In Vitro Efficacy of the Venome of Black Scorpion (Androctonus crassicauda) on Leishmania tropica Promastigotes
(ANKARA MICROBIOLOGY SOC, 2021-01-01) Zeyrek, Fadile Yildiz; Toprak, Sahin; Okullu, Sinem Oktem; Gurses, Gulcan; Doni, Nebiye Yentur; Kurt, Ozgur
Scorpion venom is a substance that shows strong neurotoxic effects with its complex protein content and thus plays an important role for the scorpion in catching and digesting the hunt. Human body stung by a scorpion can show life-threatening systemic effects in a short time, ranging from erythema, pain, edema and local fever to abdominal pain, nausea and vomiting, diplopia and even coma. Scorpion venome is known to possess antimicrobial activity, and some of its compounds have potent antibacterial and antifungal activities.

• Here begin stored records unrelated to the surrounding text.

-- ==== Sys2Proof/Machine/Core.lean ====
section
/-! DEFINITION. The machine as the host's interface reads it. -/

def Sys2Proof.core : Host.Core :=
  { State := Sys2Proof.Machine.State, Fault := Sys2Proof.Machine.Fault, Refusal := Sys2Proof.Machine.Refusal,
    step := Sys2Proof.Machine.step, reset := Sys2Proof.Machine.State.reset }
end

Leishmaniasis is a common vector-borne parasitic infection caused by Leishmania sp. protozoa and can lead skin, mucosa and fatal internal organs involvement in patients. There is a need for new drugs in the treatment of leishmaniasis, because it has been documented lately that there is a growing resistance against antimonial compounds which have been used in its treatment for decades. Leishmania species are known to be susceptible to antimicrobial peptides that act as ion-channel inhibitors, which are known to be present in scorpion venome. In this study, it was aimed to investigate the anti-leishmanial activity of scorpion venome extract obtained from Androctonus crassicauda species in our country. In this context, Leishmania tropica promastigotes which were thawed from liquid nitrogen in our laboratory and first grown in NNN and then RPMI-1640 media, were exposed to different dilutions of the extract containing A.crassicauda venom and meglumine antimonate used in the standard treatment of leishmaniasis and the efficacies on the promastigotes were compared and measured in vitro. This was followed by XTT cell viability test, which assessed whether anti-leishmanial dose of the extract was lethal for human cells or not. Trials showed that the half maximal inhibitory concentration (IC50) values of the venome extract and meglumine antimoniate were 18.12 mu g/ml (17.33-18.94) and 8.411 mu g/ml (7.922-8.927), respectively. This preliminary study showed that scorpion venome can be lethal on L.tropica promastigotes in vitro, on relatively higher doses compared to meglumine antimonate. Next step will be to determine the anti-leishmanial proteins in the extract and thus to identify new drug candidates with more specific studies.